Go through the entries below. Copy out every line that contains "heartbeatSeen".

====

theorem Dev.commitAout_wf {e0 : Dev} {d : Dev} (a2 : Nat) (h : d.wf) : (Dev.commitAout e0 d a2).wf := by
  unfold Dev.commitAout
  repeat' with_reducible first
    | assumption
    | (apply Dev.wf_ite <;> intro _)
    | apply Dev.put_wf

theorem Dev.commitEth_wf {e0 : Dev} {d : Dev} (a2 : Nat) (h : d.wf) : (Dev.commitEth e0 d a2).wf := by
  unfold Dev.commitEth
  repeat' with_reducible first
    | assumption
    | (apply Dev.wf_ite <;> intro _)
    | apply Dev.openGates_wf

theorem Dev.fieldSnapshot_wf {d : Dev} (a1 : List ((F × Nat) × Nat)) (h : d.wf) : (Dev.fieldSnapshot d a1).wf := by
  unfold Dev.fieldSnapshot
  repeat' with_reducible first
    | assumption
    | (apply Dev.wf_ite <;> intro _)
    | apply Dev.commitAout_wf
    | apply Dev.commitAxis_wf
    | apply Dev.commitCam_wf
    | apply Dev.commitCan_wf
    | apply Dev.commitEth_wf
    | apply Dev.commitLink_wf
    | apply Dev.commitPwm_wf
    | apply Dev.fmChange_wf
    | apply Dev.followInputs_wf
    | apply Dev.pulseStart_wf
    | apply Dev.putAll_wf
    | apply Dev.requeue_wf
    | apply Dev.stepEnable_wf
    | apply forN_wf
    | apply foldl_wf
    | intro _

theorem Dev.snapshotEffect_wf {d : Dev} (a1 : Nat) (h : d.wf) : (Dev.snapshotEffect d a1).wf := by
  unfold Dev.snapshotEffect
  split
  · have he : Dev.wf { d with snap := d.snap.filter (fun e => !decide (rgnOf e.1 = a1)) } :=
      ⟨h.1, h.2.1, h.2.2.1, h.2.2.2.1, shadowWf_filter _ h.2.2.2.2.1, h.2.2.2.2.2⟩
    have hp := Dev.put_wf .CFG_COMMIT_PENDING a1 0 he
    exact Dev.wf_ite (fun _ => Dev.loopSnapshot_wf _ hp) (fun _ => Dev.wf_ite (fun _ => Dev.fieldSnapshot_wf _ hp) (fun _ => Dev.putAll_wf _ _ hp))
  · exact h

/-! Machine/Pair.lean. -/

theorem Dev.becomeActive_wf {d : Dev} (a1 : Nat) (h : d.wf) : (Dev.becomeActive d a1).wf := by
  unfold Dev.becomeActive
  repeat' with_reducible first
    | assumption
    | apply Dev.flag_wf
    | apply Dev.put_wf
    | apply Dev.setRole_wf
    | apply forN_wf
    | apply foldl_wf
    | intro _

theorem Dev.holdLoop_wf {d : Dev} (h : d.wf) : (Dev.holdLoop d).wf := by
  unfold Dev.holdLoop
  repeat' with_reducible first
    | assumption
    | (apply Dev.wf_ite <;> intro _)
    | apply Dev.put_wf
    | apply Dev.resetLoop_wf

theorem Dev.partnerActive_wf {d : Dev} (a1 : Bool) (a2 : Nat) (a3 : Nat) (h : d.wf) : (Dev.partnerActive d a1 a2 a3).wf := by
  unfold Dev.partnerActive
  repeat' with_reducible first
    | assumption
    | (apply Dev.wf_ite <;> intro _)
    | apply Dev.holdLoop_wf
    | apply Dev.put_wf
    | apply Dev.setRole_wf

theorem Dev.pairingTimeout_wf {d : Dev} (h : d.wf) : (Dev.pairingTimeout d).wf := by
  unfold Dev.pairingTimeout
  repeat' with_reducible first
    | assumption
    | (apply Dev.wf_ite <;> intro _)
    | apply Dev.becomeActive_wf

theorem Dev.heartbeat_wf {d : Dev} (h : d.wf) : (Dev.heartbeat d).wf := by
  unfold Dev.heartbeat
  repeat' with_reducible first
    | assumption
    | (apply Dev.wf_ite <;> intro _)
    | apply Dev.put_wf
    | apply foldl_wf
    | intro _
    | refine Dev.wf_snd (by assumption) ?_
    | split

theorem Dev.heartbeatSeen_wf {d : Dev} (h : d.wf) : (Dev.heartbeatSeen d).wf := by
  unfold Dev.heartbeatSeen
  repeat' with_reducible first
    | assumption
    | (apply Dev.wf_ite <;> intro _)
    | apply Dev.put_wf

theorem Dev.heartbeatMissed_wf {d : Dev} (h : d.wf) : (Dev.heartbeatMissed d).wf := by
  unfold Dev.heartbeatMissed
  repeat' with_reducible first
    | assumption
    | (apply Dev.wf_ite <;> intro _)
    | apply Dev.put_wf
    | apply foldl_wf
    | intro _
    | refine Dev.wf_snd (by assumption) ?_
    | split

theorem Dev.startFull_wf {d : Dev} (h : d.wf) : (Dev.startFull d).wf := by
  unfold Dev.startFull
  repeat' with_reducible first
    | assumption
    | apply Dev.put_wf
    | apply forN_wf
    | apply foldl_wf
    | intro _

theorem Dev.abandonCp_wf {d : Dev} (h : d.wf) : (Dev.abandonCp d).wf := by
  unfold Dev.abandonCp
  repeat' with_reducible first
    | assumption
    | (apply Dev.wf_ite <;> intro _)
    | apply Dev.bump_wf
    | apply Dev.put_wf
    | apply Dev.sendPair_wf
    | apply Dev.startFull_wf
    | apply foldl_wf
    | intro _
    | refine Dev.wf_snd (by assumption) ?_
    | split
    | apply Dev.wf_mk

theorem Dev.startCp_wf {d : Dev} (a1 : Nat) (h : d.wf) : (Dev.startCp d a1).wf := by
  unfold Dev.startCp
  repeat' with_reducible first
    | assumption
    | apply Dev.bump_wf
    | apply Dev.put_wf
    | apply Dev.sendPair_wf
    | apply forN_wf
    | apply foldl_wf
    | intro _
    | refine Dev.wf_snd (by assumption) ?_
    | split
    | apply Dev.wf_mk

theorem Dev.cpBoundary_wf {d : Dev} (h : d.wf) : (Dev.cpBoundary d).wf := by
  unfold Dev.cpBoundary
  repeat' with_reducible first
    | assumption
    | (apply Dev.wf_ite <;> intro _)
    | apply Dev.put_wf
    | apply Dev.startCp_wf
    | apply foldl_wf
    | intro _
    | refine Dev.wf_snd (by assumption) ?_
    | split

theorem Dev.areaFlip_wf {d : Dev} (a1 : Nat) (h : d.wf) : (Dev.areaFlip d a1).wf := by
  unfold Dev.areaFlip
  repeat' with_reducible first
    | assumption
    | (apply Dev.wf_ite <;> intro _)
    | apply Dev.abandonCp_wf
    | apply Dev.put_wf
    | apply Dev.sendPair_wf
    | apply foldl_wf
    | intro _
    | refine Dev.wf_snd (by assumption) ?_
    | split
    | apply Dev.wf_mk

theorem Dev.commitMarker_wf {d : Dev} (h : d.wf) : (Dev.commitMarker d).wf := by
  unfold Dev.commitMarker
  repeat' with_reducible first
    | assumption
    | (apply Dev.wf_ite <;> intro _)
    | apply Dev.put_wf
    | apply Dev.sendPair_wf

theorem Dev.committed_wf {d : Dev} (h : d.wf) : (Dev.committed d).wf := by
  unfold Dev.committed
  repeat' with_reducible first
    | assumption
    | (apply Dev.wf_ite <;> intro _)
    | apply Dev.bump_wf
    | apply Dev.put_wf
    | apply forN_wf
    | apply foldl_wf
    | intro _
    | refine Dev.wf_snd (by assumption) ?_
    | split
    | apply Dev.wf_mk

theorem Dev.cpAck_wf {d : Dev} (a1 : Bool) (h : d.wf) : (Dev.cpAck d a1).wf := by
  unfold Dev.cpAck
  repeat' with_reducible first
    | assumption
    | (apply Dev.wf_ite <;> intro _)
    | apply Dev.committed_wf
    | apply Dev.put_wf
    | apply Dev.setRole_wf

====

▶ [RESPONSE TO THIS TASK]:
theorem Dev.heartbeatSeen_wf {d : Dev} (h : d.wf) : (Dev.heartbeatSeen d).wf := by
  unfold Dev.heartbeatSeen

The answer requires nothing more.